Los primeros meses que pasé con Forasco se cuentan entre mis recuerdos más horribles. Bajo una fachada de buena persona, el tipo era vil, innatural, profundamente depravado. Era uno de esos ejemplares de ser humano que, por sí solos, convierten en despreciable a nuestra raza. Sé de lo que hablo: él fue el primero que me reveló el mal. Sí, en muchos aspectos, Forasco fue mi iniciador. Campesino tosco y sin educación, con una inteligencia sólo estructurada por el vicio y la crueldad, vivía en soledad en la granja heredada de sus padres. Era demasiado perezoso para cultivar la tierra y, un día, había asistido en la plaza de un pueblo a uno de esos combates de gallos que parecen apasionar a los turcos. Los gritos, el polvo, el olor metálico de la sangre y, sobre todo, el dinero que pasaba de mano en mano, suscitaron sus deseos. Tenía algunas aves en su corral. De vuelta a casa, probó a azuzarlas unas contra otras; el domingo siguiente lanzó a las más feroces a la arena. Ya fuera casualidad, ya fruto de su entrenamiento, sus gallos le reportaron en dos horas más dinero del que podía esperar en un mes con las labores del campo.

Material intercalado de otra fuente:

theorem exec_sknp_of_not_faulted {x : Reg} {s t : State} (h : exec (.sknp x) s = .next t) (ht : t.isFaulted = false) :
    t = skipIf (!isKeyDown s (s.reg x).toNat) s := by
  simp only [exec, execSknp] at h
  split at h
  · cases h; rfl
  · exact absurd h (raise_ne_next ht)

/-- The skip law (42_skip.md R170), with its condition as a proposition. -/
theorem skipIf_pc (c : Bool) (s : State) : (skipIf c s).pc = if c = true then s.pc + 2 else s.pc := rfl

/-- Settles O35: the instructions that set PC by their own equations, every other one by its frame. -/
theorem pcAfterEachInstruction : Obligations.PcAfterEachInstruction := by
  intro i s t h _ ht
  cases i
  case jp nnn => cases h; rfl
  case call nnn => exact (exec_call_of_not_faulted h ht).2
  case ret => simp [pcAfter, exec_ret_of_not_faulted h ht]
  case jpV0 nnn => cases h; cases hj : s.cfg.jumpBase <;> simp [pcAfter, jumpOffsetBase, hj]
  case seImm | sneImm | seReg | sneReg => cases h; simp [pcAfter, skipIf_pc]
  case skp x => rw [exec_skp_of_not_faulted h ht]; rfl
  case sknp x => rw [exec_sknp_of_not_faulted h ht]; simp [pcAfter, skipIf_pc, isKeyDown]
  all_goals exact (exec_frame_of_not_faulted h ht).pc (by simp [writtenParts])

end Sys2Proof.Machine
end

section
/-! SUPPORT. What a step keeps, said once (`step_fault_or_keeps`): it raises a fault, or it keeps the parameters, the canonical form of
Memory, the bound of the stack and the font region (10_state.md R32, R41, 20_memory.md R68). The rules over runs and the
invariant's step follow from it. -/

namespace Sys2Proof.Machine

/-! ## Halted states -/

/-- Only a core that no fault has ended takes a step (60_exceptions.md R312). -/
theorem isFaulted_of_step {s t : State} (h : step s = .next t) : s.isFaulted = false := by
  rw [isFaulted_eq_false]
  intro f hf
  rw [step_haltedFault hf] at h
  cases h

/-- A run that is over steps to itself if at all (60_exceptions.md R331). -/
theorem step_of_isOver {s t : State} (ho : s.isOver = true) (h : step s = .next t) : t = s := by
  cases hs : s.status with
  | running => simp [State.isOver, State.haltPort, hs] at ho
  | waitingKey x => simp [State.isOver, State.haltPort, hs] at ho
  | haltedNormal r => rw [step_haltedNormal hs] at h; cases h; rfl
  | haltedFault f => rw [step_haltedFault hs] at h; cases h

/-- Settles O47: by the step of each halted status, and along runs because being where the run started is kept. -/
theorem haltedStatesAreNeverLeft : Obligations.HaltedStatesAreNeverLeft := by
  refine ⟨fun s r hs => step_haltedNormal hs, fun s f hs t h => ?_, fun s t hr ho => ?_⟩
  · rw [step_haltedFault hs] at h; cases h
  · refine reaches_keeps (P := (· = s)) ?_ rfl hr
    rintro a b rfl hab
    exact step_of_isOver ho hab

/-! ## What the parts of a step keep -/

/-- `t` has the parameters and the font region of `s`, and Memory's form and the stack's bound if `s` has them. -/
structure Keeps (s t : State) : Prop where
  cfg : t.cfg = s.cfg
  memory : Memory.wf (unlisted s.cfg) s.mem = true → Memory.wf (unlisted s.cfg) t.mem = true
  stack : s.stack.length ≤ s.cfg.stackDepth → t.stack.length ≤ s.cfg.stackDepth
  font : ∀ a, s.cfg.fontBase ≤ a → a ≤ s.cfg.fontBase + 79 → t.byteAt a = s.byteAt a

theorem Keeps.of_eq {s t : State} (hc : t.cfg = s.cfg) (hm : t.mem = s.mem) (hs : t.stack = s.stack) : Keeps s t where
  cfg := hc
  memory := fun h => hm ▸ h
  stack := fun h => hs ▸ h
  font := fun a _ _ => by rw [State.byteAt, State.byteAt, hc, hm]

theorem Keeps.refl (s : State) : Keeps s s := .of_eq rfl rfl rfl

theorem Keeps.trans {s t u : State} (h : Keeps s t) (k : Keeps t u) : Keeps s u where
  cfg := k.cfg.trans h.cfg
  memory := fun hw => h.cfg ▸ k.memory (h.cfg ▸ h.memory hw)
  stack := fun hl => h.cfg ▸ k.stack (h.cfg ▸ h.stack hl)
  font := fun a h1 h2 => (k.font a (h.cfg ▸ h1) (h.cfg ▸ h2)).trans (h.font a h1 h2)

theorem keeps_scanInputs (s : State) : Keeps s (scanInputs s) := by
  rw [scanInputs_eq]; exact .of_eq rfl rfl rfl

theorem keeps_advancePc (s : State) : Keeps s (advancePc s) := .of_eq rfl rfl rfl

theorem keeps_dropAnswer (s : State) : Keeps s (dropAnswer s) := .of_eq rfl rfl rfl

theorem keeps_awaitKey (x : Reg) (s : State) : Keeps s (awaitKey x s) := by
  rcases awaitKey_cases x s with ⟨-, e⟩ | ⟨-, e⟩ | ⟨k, -, e⟩ <;> rw [e] <;> exact .of_eq rfl rfl rfl

theorem keeps_finishIteration (s : State) : Keeps s (finishIteration s) := by
  by_cases hq : s.host.quitIn = some 0
  · rw [finishIteration_of_quit hq]; exact .of_eq rfl rfl rfl
  · rw [finishIteration_fields hq]; exact .of_eq rfl rfl rfl

/-- What can follow a cycle: nothing, the debug hold of a running core, or the end of the iteration. -/
theorem afterCycle_cases (s : State) :
    afterCycle s = s ∨ (s.status = .running ∧ afterCycle s = s.setHold true) ∨ afterCycle s = finishIteration s := by
  by_cases hs : s.status = .running
  · cases hd : s.cfg.debugStep
    · exact .inr (.inr (afterCycle_running hs hd))
    · exact .inr (.inl ⟨hs, afterCycle_running_hold hs hd⟩)
  · exact .inl (afterCycle_not_running hs)

theorem keeps_afterCycle (s : State) : Keeps s (afterCycle s) := by
  rcases afterCycle_cases s with e | ⟨-, e⟩ | e <;> rw [e]
  · exact .refl s
  · exact .of_eq rfl rfl rfl
  · exact keeps_finishIteration s

theorem keeps_debugHold (s : State) : Keeps s (debugHold s) := by
  rcases debugHold_cases s with ⟨-, e⟩ | ⟨-, e⟩ | ⟨k, -, -, e⟩ | ⟨-, e⟩ <;> rw [e]
  · exact keeps_dropAnswer s
  · exact .of_eq rfl rfl rfl
  · exact keeps_dropAnswer s
  · have hprint : Keeps s (((dropAnswer s).setHold false).emit [.printRegisters s.v s.i s.pc s.dt s.st]) :=
      .of_eq rfl rfl rfl
    exact hprint.trans (keeps_finishIteration _)

/-- A completed instruction keeps them: the bytes it stores to are never the font's (20_memory.md R68). -/
theorem exec_fault_or_keeps {i : Instr} {s t : State} (h : exec i s = .next t) :
    (∃ f, t = faulted f s) ∨ Keeps s t := by
  rcases exec_cases h with hf | hC
  · exact .inl hf
  rcases exec_frame h with hf | hF
  · exact .inl hf
  rcases exec_storedAddrs_storable h with hf | hS
  · exact .inl hf
  exact .inr ⟨hC.cfg, hC.memory, hC.stack, fun a h1 h2 => hF.bytes a fun ha => (hS a ha).2 ⟨h1, h2⟩⟩

theorem cycle_fault_or_keeps {s t : State} (h : cycle s = .next t) :
    (∃ f u, u.cfg = s.cfg ∧ t = faulted f u) ∨ Keeps s t := by
  rcases cycle_cases s with ⟨-, e⟩ | ⟨-, -, e⟩ | ⟨-, i, -, e⟩ <;> rw [e] at h
  · exact .inl ⟨_, s, rfl, raise_eq_next.mp h⟩
  · exact .inl ⟨_, advancePc s, rfl, raise_eq_next.mp h⟩
  · rcases exec_fault_or_keeps h with ⟨f, e⟩ | hK
    · exact .inl ⟨f, advancePc s, rfl, e⟩
    · exact .inr ((keeps_advancePc s).trans hK)

/-- A step ends in the halted state of a fault, raised under the same parameters, or keeps what `Keeps` lists. -/
theorem step_fault_or_keeps {s t : State} (h : step s = .next t) :
    (∃ f u, u.cfg = s.cfg ∧ t = faulted f u) ∨ Keeps s t := by
  cases hs : s.status with
  | running =>
    cases hh : s.hold with
    | true => rw [step_hold hs hh] at h; cases h; exact .inr (keeps_debugHold s)
    | false =>
      rw [step_iteration ⟨hs, hh⟩] at h
      obtain ⟨v, hv, rfl⟩ := thenDo_eq_next.mp h
      have hscan := keeps_scanInputs s
      rcases cycle_fault_or_keeps hv with ⟨f, u, hu, rfl⟩ | hK
      · exact .inl ⟨f, u, hu.trans hscan.cfg, afterCycle_not_running (by simp)⟩
      · exact .inr ((hscan.trans hK).trans (keeps_afterCycle v))
  | waitingKey x =>
    rw [step_waiting hs] at h; cases h
    exact .inr ((keeps_awaitKey x s).trans (keeps_afterCycle _))
  | haltedNormal r => rw [step_haltedNormal hs] at h; cases h; exact .inr (.refl s)
  | haltedFault f => rw [step_haltedFault hs] at h; cases h

theorem step_cfg {s t : State} (h : step s = .next t) : t.cfg = s.cfg := by
  rcases step_fault_or_keeps h with ⟨f, u, hu, rfl⟩ | hK
  · exact hu
  · exact hK.cfg

/-- No step that no fault ends changes a byte of the font region (10_state.md R41). -/
theorem step_font {s t : State} (h : step s = .next t) (ht : t.isFaulted = false) {a : Nat}
    (h1 : s.cfg.fontBase ≤ a) (h2 : a ≤ s.cfg.fontBase + 79) : t.byteAt a = s.byteAt a := by
  rcases step_fault_or_keeps h with ⟨f, u, -, rfl⟩ | hK
  · simp at ht
  · exact hK.font a h1 h2

/-- `t` has the parameters of `s`, and its font region unless a fault has ended the run. -/
def SameFontAndParams (s t : State) : Prop :=
  t.cfg = s.cfg ∧ (t.isFaulted = false → ∀ a, s.cfg.fontBase ≤ a → a ≤ s.cfg.fontBase + 79 → t.byteAt a = s.byteAt a)

theorem step_keeps_sameFontAndParams {s t u : State} (h : SameFontAndParams s t) (hu : step t = .next u) :
    SameFontAndParams s u := by
  obtain ⟨hc, hfont⟩ := h
  refine ⟨(step_cfg hu).trans hc, fun hlive a h1 h2 => ?_⟩
  rw [← hfont (isFaulted_of_step hu) a h1 h2]
  exact step_font hu hlive (hc ▸ h1) (hc ▸ h2)

/-- Settles O52: every step keeps them, so every run does. -/
theorem fontAndParametersNeverChange : Obligations.FontAndParametersNeverChange :=
  fun s _ hr => reaches_keeps (P := SameFontAndParams s) (fun _ _ => step_keeps_sameFontAndParams)
    ⟨rfl, fun _ _ _ _ => rfl⟩ hr

/-! ## The debug hold -/

@[simp] theorem finishIteration_hold (s : State) : (finishIteration s).hold = s.hold := by
  by_cases hq : s.host.quitIn = some 0
  · rw [finishIteration_of_quit hq]; rfl
  · rw [finishIteration_fields hq]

– Los gallos no están mal -me explicó-. Los he criado mucho tiempo. Pero son muy pequeños. Si no estás en primera fila del corro, no ves nada. Y además, revientan muy deprisa, no hay bastante carne que desgarrar, no hay suficiente sangre… Los jugadores tienen siempre la impresión de que les ha robado, se marchan decepcionados. Por eso se me ocurrió la idea de pasar a otra cosa.

La otra cosa eran los perros. Más grandes, más resistentes, más dispuestos a la lucha, era más fácil volverlos agresivos. En la época en que lo conocí, Forasco poseía una cincuentena: bestias de guerra, monstruos que entrenaba en persona con métodos inventados por él mismo.

– No te enseñaré cómo lo hago -me advirtió el primer día-. Todavía no. Quizá más adelante, si creo que lo mereces. Los perros obedecen a un solo amo, no a dos. ¡El jefe de la jauría soy yo! Nunca lo olvides. Tú les darás de comer, limpiarás su mierda y me ayudarás a curarlos después de los combates. Eso es todo, pero da trabajo. ¡Ah! Y también están las ratas. Empezarás por ellas para ir aprendiendo.

¡Las ratas! Miles de ratas, criadas en un granero aislado para que su olor no hiciera enloquecer a los perros. Eran de suma utilidad en el sistema ideado por Forasco. En primer lugar, constituían un calentamiento para los perros, justo antes de que empezaran los verdaderos duelos. Después, aumentaban la excitación del público y hacían subir las apuestas al demostrar de lo que eran capaces los canes. En cada sesión, las pérdidas en ratas eran enormes: las grandes veladas, hasta mil quinientas o dos mil. Yo debía asegurarme de que la banda de roedores era siempre lo bastante numerosa para abastecer semejante cantidad de sacrificios, y cuidarlas era en realidad el aspecto esencial de mi trabajo, que me ocupaba casi toda la jornada.